Relational data wrangling with Apache Spark#
Adapted from GitHub
Google Colaboratory environment set up#
# Download Java
!apt-get install openjdk-8-jdk-headless -qq > /dev/null
# Next, we will install Apache Spark 3.0.1 with Hadoop 2.7 from here.
!wget https://dlcdn.apache.org/spark/spark-3.5.1/spark-3.5.1-bin-hadoop3.tgz
# Now, we just need to unzip that folder.
!tar xf spark-3.5.1-bin-hadoop3.tgz
# Setting JVM and Spark path variables
import os
os.environ["JAVA_HOME"] = "/usr/lib/jvm/java-8-openjdk-amd64"
os.environ["SPARK_HOME"] = "/content/spark-3.5.1-bin-hadoop3"
# Installing required packages
!pip install pyspark==3.5.1
!pip install findspark
--2024-07-31 18:19:11-- https://dlcdn.apache.org/spark/spark-3.5.1/spark-3.5.1-bin-hadoop3.tgz
Resolving dlcdn.apache.org (dlcdn.apache.org)... 151.101.2.132, 2a04:4e42::644
Connecting to dlcdn.apache.org (dlcdn.apache.org)|151.101.2.132|:443... connected.
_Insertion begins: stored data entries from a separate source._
-- ==== Sys2Proof/Laws/State.lean ====
section
/-! SUPPORT. What the named updates of the state leave of each field, and what a register field reads after a write. -/

namespace Sys2Proof.Machine

/-! ### Updates of one field leave the others -/

@[simp] theorem State.put_mem (s : State) (f : Fld) (v : Nat) : (s.put f v).mem = s.mem := rfl
@[simp] theorem State.put_iface (s : State) (f : Fld) (v : Nat) : (s.put f v).iface = s.iface := rfl
@[simp] theorem State.put_pwr (s : State) (f : Fld) (v : Nat) : (s.put f v).pwr = s.pwr := rfl
@[simp] theorem State.put_fault (s : State) (f : Fld) (v : Nat) : (s.put f v).fault = s.fault := rfl
@[simp] theorem State.put_log (s : State) (f : Fld) (v : Nat) : (s.put f v).log = s.log := rfl
@[simp] theorem State.put_host (s : State) (f : Fld) (v : Nat) : (s.put f v).host = s.host := rfl
@[simp] theorem State.put_keys (s : State) (f : Fld) (v : Nat) : (s.put f v).keys = s.keys := rfl
@[simp] theorem State.put_hs (s : State) (f : Fld) (v : Nat) : (s.put f v).hs = s.hs := rfl
@[simp] theorem State.put_eng (s : State) (f : Fld) (v : Nat) : (s.put f v).eng = s.eng := rfl
@[simp] theorem State.put_trng (s : State) (f : Fld) (v : Nat) : (s.put f v).trng = s.trng := rfl
@[simp] theorem State.put_quorum (s : State) (f : Fld) (v : Nat) : (s.put f v).quorum = s.quorum := rfl
@[simp] theorem State.put_compass (s : State) (f : Fld) (v : Nat) : (s.put f v).compass = s.compass := rfl
@[simp] theorem State.put_worlds (s : State) (f : Fld) (v : Nat) : (s.put f v).worlds = s.worlds := rfl
@[simp] theorem State.put_life (s : State) (f : Fld) (v : Nat) : (s.put f v).life = s.life := rfl
@[simp] theorem State.put_keeper (s : State) (f : Fld) (v : Nat) : (s.put f v).keeper = s.keeper := rfl
@[simp] theorem State.put_ferry (s : State) (f : Fld) (v : Nat) : (s.put f v).ferry = s.ferry := rfl
@[simp] theorem State.put_pending (s : State) (f : Fld) (v : Nat) : (s.put f v).pending = s.pending := rfl
@[simp] theorem State.put_out (s : State) (f : Fld) (v : Nat) : (s.put f v).out = s.out := rfl
@[simp] theorem State.put_fresh (s : State) (f : Fld) (v : Nat) : (s.put f v).fresh = s.fresh := rfl
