theorem State.raise_keeps {a : State} {s : State} {n : Nat} (hs : Keeps a s) :
    Keeps a (State.raise s n) := by
  unfold State.raise
  with_reducible repeat' first
    | assumption | apply State.putBit_keeps | apply State.msix_keeps | apply State.sendMessage_keeps | apply State.emit_keeps
    | simp only [Keeps.mk_eq] | split

theorem State.journal_keeps {a : State} {s : State} {typ : Nat} {inst : Nat} {body : Bytes} (hs : Keeps a s) :
    Keeps a (State.journal s typ inst body) := by
  unfold State.journal
  with_reducible repeat' first
    | assumption | apply State.stamped_keeps | apply State.incMod_keeps | apply State.put_keeps | simp only [Keeps.mk_eq]
    | apply KeepsParts.same

theorem State.sqcJournal_keeps {a : State} {s : State} {f : Fld} {g : State → State} {typ : Nat} {inst : Nat} {body : State → Bytes} (hs : Keeps a s) (hg : ∀ y0, Keeps a y0 → Keeps a (g y0)) :
    Keeps a (State.sqcJournal s f g typ inst body) := by
  unfold State.sqcJournal
  with_reducible repeat' first
    | assumption | apply State.journal_keeps | apply State.sqcEvent_keeps | split

theorem State.countFault_keeps {a : State} {s : State} {cls : Nat} (hs : Keeps a s) :
    Keeps a (State.countFault s cls) := by
  unfold State.countFault
  with_reducible repeat' first
    | assumption | apply State.incSat_keeps | split

theorem State.capture_keeps {a : State} {s : State} {r : FaultRec} (hs : Keeps a s) :
    Keeps a (State.capture s r) := by
  unfold State.capture
  with_reducible repeat' first
    | assumption | apply State.putB_keeps | apply State.stamped_keeps | apply State.put_keeps

theorem State.captureFault_keeps {a : State} {s : State} {r : FaultRec} (hs : Keeps a s) :
    Keeps a (State.captureFault s r) := by
  unfold State.captureFault
  with_reducible repeat' first
    | assumption | apply State.capture_keeps | apply State.sqcEvent_keeps | apply State.put_keeps | intro _ | split

theorem State.ringStore_keeps {a : State} {s : State} {r : FaultRec} (hs : Keeps a s) :
    Keeps a (State.ringStore s r) := by
  unfold State.ringStore
  with_reducible repeat' first
    | assumption | apply State.writeMem_keeps | simp only [Keeps.mk_eq] | split

theorem State.ringFault_keeps {a : State} {s : State} {r : FaultRec} (hs : Keeps a s) :
    Keeps a (State.ringFault s r) := by
  unfold State.ringFault
  with_reducible repeat' first
    | assumption | apply State.ringStore_keeps | apply State.incSat_keeps | apply State.incMod_keeps | simp only [Keeps.mk_eq]
    | apply KeepsParts.same | split

theorem State.unacked_keeps {a : State} {s : State} {cls : Nat} (hs : Keeps a s) :
    Keeps a (State.unacked s cls) := by
  unfold State.unacked
  with_reducible repeat' first
    | assumption | simp only [Keeps.mk_eq] | apply KeepsParts.same | split

theorem State.reportBase_keeps {a : State} {s : State} {r : FaultRec} (hs : Keeps a s) :
    Keeps a (State.reportBase s r) := by
  unfold State.reportBase
  with_reducible repeat' first
    | assumption | apply State.unacked_keeps | apply State.ringFault_keeps | apply State.captureFault_keeps
    | apply State.countFault_keeps | apply State.raise_keeps | split

theorem State.accessErr_keeps {a : State} {s : State} {r : Requester} {kind : Nat} {off : Nat} {write : Bool} (hs : Keeps a s) :
    Keeps a (State.accessErr s r kind off write) := by
  unfold State.accessErr
  with_reducible repeat' first
    | assumption | apply State.reportBase_keeps | apply State.putB_keeps | apply State.incSat_keeps | apply State.sqcJournal_keeps
    | apply State.raise_keeps | apply State.put_keeps | intro _

theorem State.hostTell_keeps {a : State} {s : State} {addr : Nat} {data : Bytes} (hs : Keeps a s) :
    Keeps a (State.hostTell s addr data) := by
  unfold State.hostTell
  with_reducible repeat' first
    | assumption | apply State.sendMessage_keeps | split

theorem State.logLost_keeps {a : State} {s : State} {n : Nat} (hs : Keeps a s) :
    Keeps a (State.logLost s n) := by
  unfold State.logLost
  with_reducible repeat' first
    | assumption | apply State.put_keeps

theorem State.logWrite_keeps {a : State} {s : State} {r : LogRec} (hs : Keeps a s) :
    Keeps a (State.logWrite s r) := by
  unfold State.logWrite
  with_reducible repeat' first
    | assumption | apply State.logLost_keeps | apply State.journal_keeps | apply State.raise_keeps | apply State.put_keeps
    | simp only [Keeps.mk_eq] | apply KeepsParts.same | split

theorem State.logAdd_keeps {a : State} {s : State} {typ : Nat} {inst : Nat} {tenant : Nat} {body : Bytes} (hs : Keeps a s) :
    Keeps a (State.logAdd s typ inst tenant body) := by
  unfold State.logAdd
  with_reducible repeat' first
    | assumption | apply State.logWrite_keeps | apply State.logLost_keeps | apply State.stamped_keeps | apply State.put_keeps
    | simp only [Keeps.mk_eq] | apply KeepsParts.same | split

theorem State.setDev_keeps {a : State} {s : State} {f : Fld} {v : Nat} (hs : Keeps a s) :
    Keeps a (State.setDev s f v) := by
  unfold State.setDev
  with_reducible repeat' first
    | assumption | apply State.raise_keeps | apply State.put_keeps | split

theorem State.setMissing_keeps {a : State} {s : State} {bit : Nat} {b : Bool} (hs : Keeps a s) :
    Keeps a (State.setMissing s bit b) := by
  unfold State.setMissing
  with_reducible repeat' first
    | assumption | apply State.setDev_keeps

theorem State.openHard_keeps {a : State} {s : State} {i : Nat} {r : FaultRec} (hs : Keeps a s) :
    Keeps a (State.openHard s i r) := by
  unfold State.openHard
  with_reducible repeat' first
    | assumption | apply State.putBit_keeps | apply State.put_keeps | simp only [Keeps.mk_eq] | apply KeepsParts.same

theorem State.noteHealth_keeps {a : State} {s : State} (hs : Keeps a s) :
    Keeps a (State.noteHealth s) := by
  unfold State.noteHealth
  with_reducible repeat' first
    | assumption | simp only [Keeps.mk_eq] | apply KeepsParts.same | split

theorem State.closeHard_keeps {a : State} {s : State} {i : Nat} (hs : Keeps a s) :
    Keeps a (State.closeHard s i) := by
  unfold State.closeHard
  with_reducible repeat' first
    | assumption | apply State.putBit_keeps | simp only [Keeps.mk_eq] | apply KeepsParts.same

theorem State.soft_keeps {a : State} {s : State} {loc : Loc} {block : Nat} {kind : Nat} (hs : Keeps a s) :
    Keeps a (State.soft s loc block kind) := by
  unfold State.soft
  with_reducible repeat' first
    | assumption | apply State.reportBase_keeps

theorem State.blockErr_keeps {a : State} {s : State} {base : Nat} {off : Nat} {frozen : Bool} (hs : Keeps a s) :
    Keeps a (State.blockErr s base off frozen) := by
  unfold State.blockErr
  with_reducible repeat' first
    | assumption | apply State.putB_keeps | apply State.incSat_keeps | apply State.sqcEvent_keeps | apply State.put_keeps
    | intro _

theorem State.logThaw_keeps {a : State} {s : State} (hs : Keeps a s) :
    Keeps a (State.logThaw s) := by
  unfold State.logThaw
  with_reducible repeat' first
    | assumption | apply State.logWrite_keeps | apply State.put_keeps | simp only [Keeps.mk_eq] | apply KeepsParts.same
    | apply Keeps.foldl | split

theorem State.takeHalf_keeps {a : State} {s : State} {r : Requester} (hs : Keeps a s) :
    Keeps a (State.takeHalf s r).1 := by
  unfold State.takeHalf
  with_reducible repeat' first
    | assumption | simp only [Keeps.mk_eq] | apply KeepsParts.same

theorem State.noHalf_keeps {a : State} {s : State} {r : Requester} (hs : Keeps a s) :
    Keeps a (State.noHalf s r) := by
  unfold State.noHalf
  with_reducible repeat' first
    | assumption | apply State.takeHalf_keeps

theorem State.hostAsk_keeps {a : State} {s : State} {addr : Nat} {len : Nat} {use : Nat} (hs : Keeps a s) :
    Keeps a (State.hostAsk s addr len use) := by
  unfold State.hostAsk
  with_reducible repeat' first
    | assumption | apply State.sendMessage_keeps | simp only [Keeps.mk_eq] | apply KeepsParts.same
HTTP request sent, awaiting response... 200 OK
Length: 400446614 (382M) [application/x-gzip]
Saving to: ‘spark-3.5.1-bin-hadoop3.tgz’
spark-3.5.1-bin-had 100%[===================>] 381.90M 218MB/s in 1.8s
2024-07-31 18:19:13 (218 MB/s) - ‘spark-3.5.1-bin-hadoop3.tgz’ saved [400446614/400446614]
Collecting pyspark==3.5.1
Downloading pyspark-3.5.1.tar.gz (317.0 MB)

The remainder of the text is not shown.